(Activity) Print exactly the lines below between the line holding "inductive PairPart where" and the line holding "def regsPlt : List", inclusive, and nothing more.

***** Available data *****

-- ==== Sys2Proof/Machine/Regs.lean ====
section
/-!
DEFINITION. Sys2Proof/Machine/Regs.lean: the register descriptions of spec/02 to spec/23 as a table: BAR0 address, repetition,
reset scope (00_scope.md R9), the mark V (R11), reset value, access masks (Table 0-4), 64-bit pairs (R3), and the legal
encodings (R8); and the fields the model names, as ⟨address, low bit, width⟩ (bits as each register's table gives them).
-/
namespace Sys2Proof.Machine

/-- Reset scopes, narrowest first (R9). -/
inductive Scope where
  | pitch | soft | hard | por
deriving DecidableEq, Repr

/-- Part of a 64-bit pair (R3): none, the low word, or the high word, with the offset between the two. -/
inductive PairPart where
  | none | lo | hi
deriving DecidableEq, Repr

/-- One register description: address n1 × n2 times at strides s1 and s2, its scope and masks. -/
structure RegRow where
  addr : Nat
  s1 : Nat
  n1 : Nat
  s2 : Nat
  n2 : Nat
  scope : Scope
  vmark : Bool
  /-- reset value the spec states (0 for a value it calls measured or takes from the image) -/
  reset : Nat
  /-- bits whose reset value is a fuse value -/
  fuse : Nat
  rw : Nat
  w1c : Nat
  rc : Nat
  part : PairPart
  pairOff : Nat
  /-- fields with reserved or unlisted encodings: low bit, width, legal ranges (R8) -/
  legal : List (Nat × Nat × List (Nat × Nat))
deriving DecidableEq, Repr

/-- A register field. -/
structure Fld where
  reg : Nat
  lo : Nat
  w : Nat
deriving DecidableEq, Repr

/-- Registers of the PLT block. -/
def regsPlt : List RegRow := [
  ⟨0, 0, 1, 0, 1, .por, false, 0x5120, 0x1ff0000, 0, 0, 0, .none, 0, []⟩,  -- PLT_ID
  ⟨4, 0, 1, 0, 1, .por, false, 0, 0xffffffff, 0, 0, 0, .lo, 4, []⟩,  -- PLT_SERIAL_LO
  ⟨8, 0, 1, 0, 1, .por, false, 0, 0xffffffff, 0, 0, 0, .hi, 4, []⟩,  -- PLT_SERIAL_HI
  ⟨0xc, 0, 1, 0, 1, .soft, false, 0, 0, 0, 0, 0, .none, 0, []⟩,  -- PLT_RESET
  ⟨0x10, 0, 1, 0, 1, .por, false, 1, 0, 0, 0x7f, 0, .none, 0, []⟩,  -- PLT_RESET_CAUSE
  ⟨0x14, 0, 1, 0, 1, .hard, false, 0, 0, 0x3fff, 0, 0, .none, 0, [(0, 14, [(0, 0), (100, 10000)])]⟩,  -- PLT_WDOG_CFG
  ⟨0x18, 0, 1, 0, 1, .hard, false, 0, 0, 0, 0, 0, .none, 0, []⟩,  -- PLT_WDOG_KICK
  ⟨0x1c, 0, 1, 0, 1, .hard, false, 0, 0, 0, 0, 0xff0000, .none, 0, []⟩,  -- PLT_WDOG_STATUS
  ⟨0x20, 0, 1, 0, 1, .por, false, 0, 0, 0, 0, 0, .none, 0, []⟩,  -- PLT_SUPPLY
  ⟨0x24, 0, 1, 0, 1, .por, false, 0, 0, 0, 0, 0, .none, 0, []⟩,  -- PLT_CORE_MV
  ⟨0x28, 0, 1, 0, 1, .por, false, 0, 0, 0, 0, 0, .none, 0, []⟩,  -- PLT_TEMP
  ⟨0x2c, 0, 1, 0, 1, .soft, false, 0, 0, 0, 7, 0, .none, 0, []⟩,  -- PLT_IRQ
  ⟨0x30, 0, 1, 0, 1, .soft, false, 0, 0, 7, 0, 0, .none, 0, []⟩,  -- PLT_IRQ_EN
  ⟨0x40, 0, 1, 0, 1, .soft, false, 0, 0, 0xffff, 0, 0, .none, 0, []⟩,  -- PLT_GPIO_CTL
  ⟨0x44, 0, 1, 0, 1, .soft, false, 0, 0, 0, 0, 0, .none, 0, []⟩,  -- PLT_GPIO_IN
  ⟨0x48, 0, 1, 0, 1, .soft, false, 0, 0, 0xff, 0, 0, .none, 0, []⟩  -- PLT_LED
]

/-- Registers of the HIF block. -/
def regsHif : List RegRow := [
  ⟨0x100000, 0, 1, 0, 1, .soft, false, 0, 0, 0x3f, 0, 0, .none, 0, []⟩,  -- HIF_CTL
  ⟨0x100004, 0, 1, 0, 1, .soft, false, 0, 0, 0, 0, 0, .none, 0, []⟩,  -- HIF_STATUS
  ⟨0x100008, 0, 1, 0, 1, .soft, false, 0, 0, 0xffffffff, 0, 0, .lo, 4, []⟩,  -- HIF_H2D_BASE_LO
  ⟨0x10000c, 0, 1, 0, 1, .soft, false, 0, 0, 0xffffffff, 0, 0, .hi, 4, []⟩,  -- HIF_H2D_BASE_HI
  ⟨0x100028, 0, 1, 0, 1, .soft, false, 0, 0, 0xffffffff, 0, 0, .lo, 4, []⟩,  -- HIF_D2H_BASE_LO
  ⟨0x10002c, 0, 1, 0, 1, .soft, false, 0, 0, 0xffffffff, 0, 0, .hi, 4, []⟩,  -- HIF_D2H_BASE_HI
  ⟨0x10007c, 0, 1, 0, 1, .soft, false, 0, 0, 0xffffffff, 0, 0, .lo, 4, []⟩,  -- HIF_SNAP_BASE_LO
  ⟨0x100080, 0, 1, 0, 1, .soft, false, 0, 0, 0xffffffff, 0, 0, .hi, 4, []⟩,  -- HIF_SNAP_BASE_HI
  ⟨0x100010, 0, 1, 0, 1, .soft, false, 0xc, 0, 0xf, 0, 0, .none, 0, [(0, 4, [(4, 12)])]⟩,  -- HIF_H2D_SIZE
  ⟨0x100030, 0, 1, 0, 1, .soft, false, 0xc, 0, 0xf, 0, 0, .none, 0, [(0, 4, [(4, 12)])]⟩,  -- HIF_D2H_SIZE
  ⟨0x100014, 0, 1, 0, 1, .soft, false, 0, 0, 0xfff, 0, 0, .none, 0, []⟩,  -- HIF_H2D_TAIL
  ⟨0x100018, 0, 1, 0, 1, .soft, false, 0, 0, 0, 0, 0, .none, 0, []⟩,  -- HIF_H2D_HEAD
  ⟨0x100034, 0, 1, 0, 1, .soft, false, 0, 0, 0, 0, 0, .none, 0, []⟩,  -- HIF_D2H_TAIL
  ⟨0x100038, 0, 1, 0, 1, .soft, false, 0, 0, 0xfff, 0, 0, .none, 0, []⟩,  -- HIF_D2H_HEAD
  ⟨0x10001c, 0, 1, 0, 1, .soft, false, 0, 0, 0, 0, 0, .none, 0, []⟩,  -- HIF_H2D_LAST_SEQ
  ⟨0x100020, 0, 1, 0, 1, .soft, false, 0, 0, 0, 0, 0, .none, 0, []⟩,  -- HIF_H2D_LAST_SEQ_IB
  ⟨0x100024, 0, 1, 0, 1, .soft, false, 0, 0, 0, 0, 0, .none, 0, []⟩,  -- HIF_H2D_LAST_SEQ_RM
  ⟨0x10003c, 0, 1, 0, 1, .soft, false, 0, 0, 0, 0, 0, .none, 0, []⟩,  -- HIF_D2H_NEXT_SEQ
  ⟨0x100040, 0, 1, 0, 1, .soft, false, 0, 0, 0, 0, 0, .none, 0, []⟩,  -- HIF_JOURNAL_OLDEST
  ⟨0x100044, 0, 1, 0, 1, .soft, false, 0, 0, 0xffffff, 0, 0, .none, 0, []⟩,  -- HIF_D2H_COAL
  ⟨0x100048, 0, 1, 0, 1, .por, false, 0, 0, 0, 0, 0, .none, 0, []⟩,  -- HIF_BOOT_COUNT
  ⟨0x10004c, 0, 1, 0, 1, .soft, false, 0, 0, 0xfffff, 0, 0, .none, 0, []⟩,  -- HIF_IB_CFG
  ⟨0x100050, 0, 1, 0, 1, .por, false, 0, 0xffffffff, 0xffffffff, 0, 0, .lo, 4, []⟩,  -- HIF_IB_MAC_LO
  ⟨0x100054, 0, 1, 0, 1, .por, false, 0, 0xffff, 0xffff, 0, 0, .hi, 4, []⟩,  -- HIF_IB_MAC_HI
  ⟨0x100058, 0, 1, 0, 1, .soft, false, 0, 0, 0, 0, 0, .lo, 4, []⟩,  -- HIF_IB_PEER_LO
  ⟨0x10005c, 0, 1, 0, 1, .soft, false, 0, 0, 0, 0, 0, .hi, 4, []⟩,  -- HIF_IB_PEER_HI
  ⟨0x100060, 0, 1, 0, 1, .soft, false, 0, 0, 0, 0x7f, 0, .none, 0, []⟩,  -- HIF_ERR
  ⟨0x100064, 0, 1, 0, 1, .soft, false, 0, 0, 0x7f, 0, 0, .none, 0, []⟩,  -- HIF_ERR_EN
  ⟨0x100068, 0, 1, 0, 1, .soft, false, 0, 0, 0, 0, 0xffffffff, .none, 0, []⟩,  -- HIF_IB_AUTH_FAIL
  ⟨0x10006c, 0, 1, 0, 1, .soft, false, 0, 0, 0, 0, 0xffffffff, .none, 0, []⟩,  -- HIF_SKIP_RING
  ⟨0x100070, 0, 1, 0, 1, .soft, false, 0, 0, 0, 0, 0xffffffff, .none, 0, []⟩,  -- HIF_SKIP_PATHS
  ⟨0x100074, 0, 1, 0, 1, .soft, false, 0, 0, 0, 0, 0xffffffff, .none, 0, []⟩,  -- HIF_RM_DROPPED
  ⟨0x100078, 0, 1, 0, 1, .soft, false, 0, 0, 0xfff, 0, 0, .none, 0, []⟩  -- HIF_MGMT_KEY
]

/-- Registers of the IMG block. -/
def regsImg : List RegRow := [
  ⟨0x200000, 0, 1, 0, 1, .soft, false, 0, 0, 0, 0, 0, .none, 0, []⟩,  -- IMG_CMD
  ⟨0x200004, 0, 1, 0, 1, .soft, false, 0, 0, 0, 0, 0, .none, 0, []⟩,  -- IMG_STATUS
  ⟨0x200008, 0, 1, 0, 1, .soft, false, 0, 0, 0xffffffff, 0, 0, .lo, 4, []⟩,  -- IMG_SRC_LO
  ⟨0x20000c, 0, 1, 0, 1, .soft, false, 0, 0, 0xffffffff, 0, 0, .hi, 4, []⟩,  -- IMG_SRC_HI
  ⟨0x200010, 0, 1, 0, 1, .soft, false, 0, 0, 0xffffffff, 0, 0, .none, 0, []⟩,  -- IMG_LEN
  ⟨0x200014, 0, 1, 0, 1, .soft, false, 0x2710, 0, 0xffffff, 0, 0, .none, 0, []⟩,  -- IMG_DRAIN_LIMIT
  ⟨0x200018, 0, 1, 0, 1, .soft, false, 0x4000, 0, 0x1ffff, 0, 0, .none, 0, [(0, 17, [(0, 65536)])]⟩,  -- IMG_HOLD_CELLS
  ⟨0x20001c, 0, 1, 0, 1, .soft, false, 0, 0, 0, 0, 0, .none, 0, []⟩,  -- IMG_ACTIVE_SERIAL
  ⟨0x200020, 0, 1, 0, 1, .soft, false, 0, 0, 0, 0, 0, .none, 0, []⟩,  -- IMG_PITCH_STATE
  ⟨0x200024, 0, 1, 0, 1, .por, false, 0, 0x7fffff, 0, 0, 0, .none, 0, []⟩,  -- IMG_EPOCH
  ⟨0x200028, 0, 1, 0, 1, .soft, false, 0, 0, 0, 0, 0, .none, 0, []⟩,  -- IMG_RUN_EPOCH
  ⟨0x20002c, 0, 1, 0, 1, .por, false, 0, 0xff, 0, 0, 0, .none, 0, []⟩,  -- IMG_KEYS
  ⟨0x200040, 4, 16, 0, 1, .soft, false, 0, 0, 0, 0, 0, .none, 0, []⟩,  -- IMG_PITCH_STAMP
  ⟨0x200080, 0, 1, 0, 1, .soft, false, 0, 0, 0, 0, 0xffffffff, .none, 0, []⟩,  -- IMG_DRAIN_DROPS
  ⟨0x200084, 0, 1, 0, 1, .soft, false, 0, 0, 0, 0, 0xffffffff, .none, 0, []⟩,  -- IMG_FORCED_DROPS
  ⟨0x200088, 0, 1, 0, 1, .soft, false, 0, 0, 0, 0, 0xffffffff, .none, 0, []⟩,  -- IMG_TASKS_DISCARDED
  ⟨0x20008c, 0, 1, 0, 1, .soft, false, 0, 0, 0, 0, 0, .none, 0, []⟩,  -- IMG_LAST_DURATION
  ⟨0x200090, 0, 1, 0, 1, .soft, false, 0, 0, 0, 7, 0, .none, 0, []⟩,  -- IMG_IRQ
  ⟨0x200094, 0, 1, 0, 1, .soft, false, 0, 0, 7, 0, 0, .none, 0, []⟩  -- IMG_IRQ_EN
]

*****

(Response for this exercise)
inductive PairPart where
  | none | lo | hi
deriving DecidableEq, Repr

/-- One register description: address n1 × n2 times at strides s1 and s2, its scope and masks. -/
structure RegRow where
  addr : Nat
  s1 : Nat
  n1 : Nat
  s2 : Nat
  n2 : Nat
  scope : Scope
  vmark : Bool
  /-- reset value the spec states (0 for a value it calls measured or takes from the image) -/
  reset : Nat
  /-- bits whose reset value is a fuse value -/
  fuse : Nat
  rw : Nat
  w1c : Nat
  rc : Nat
  part : PairPart
  pairOff : Nat
  /-- fields with reserved or unlisted encodings: low bit, width, legal ranges (R8) -/
  legal : List (Nat × Nat × List (Nat × Nat))
deriving DecidableEq, Repr

/-- A register field. -/
structure Fld where
  reg : Nat
  lo : Nat
  w : Nat
deriving DecidableEq, Repr

/-- Registers of the PLT block. -/
def regsPlt : List RegRow := [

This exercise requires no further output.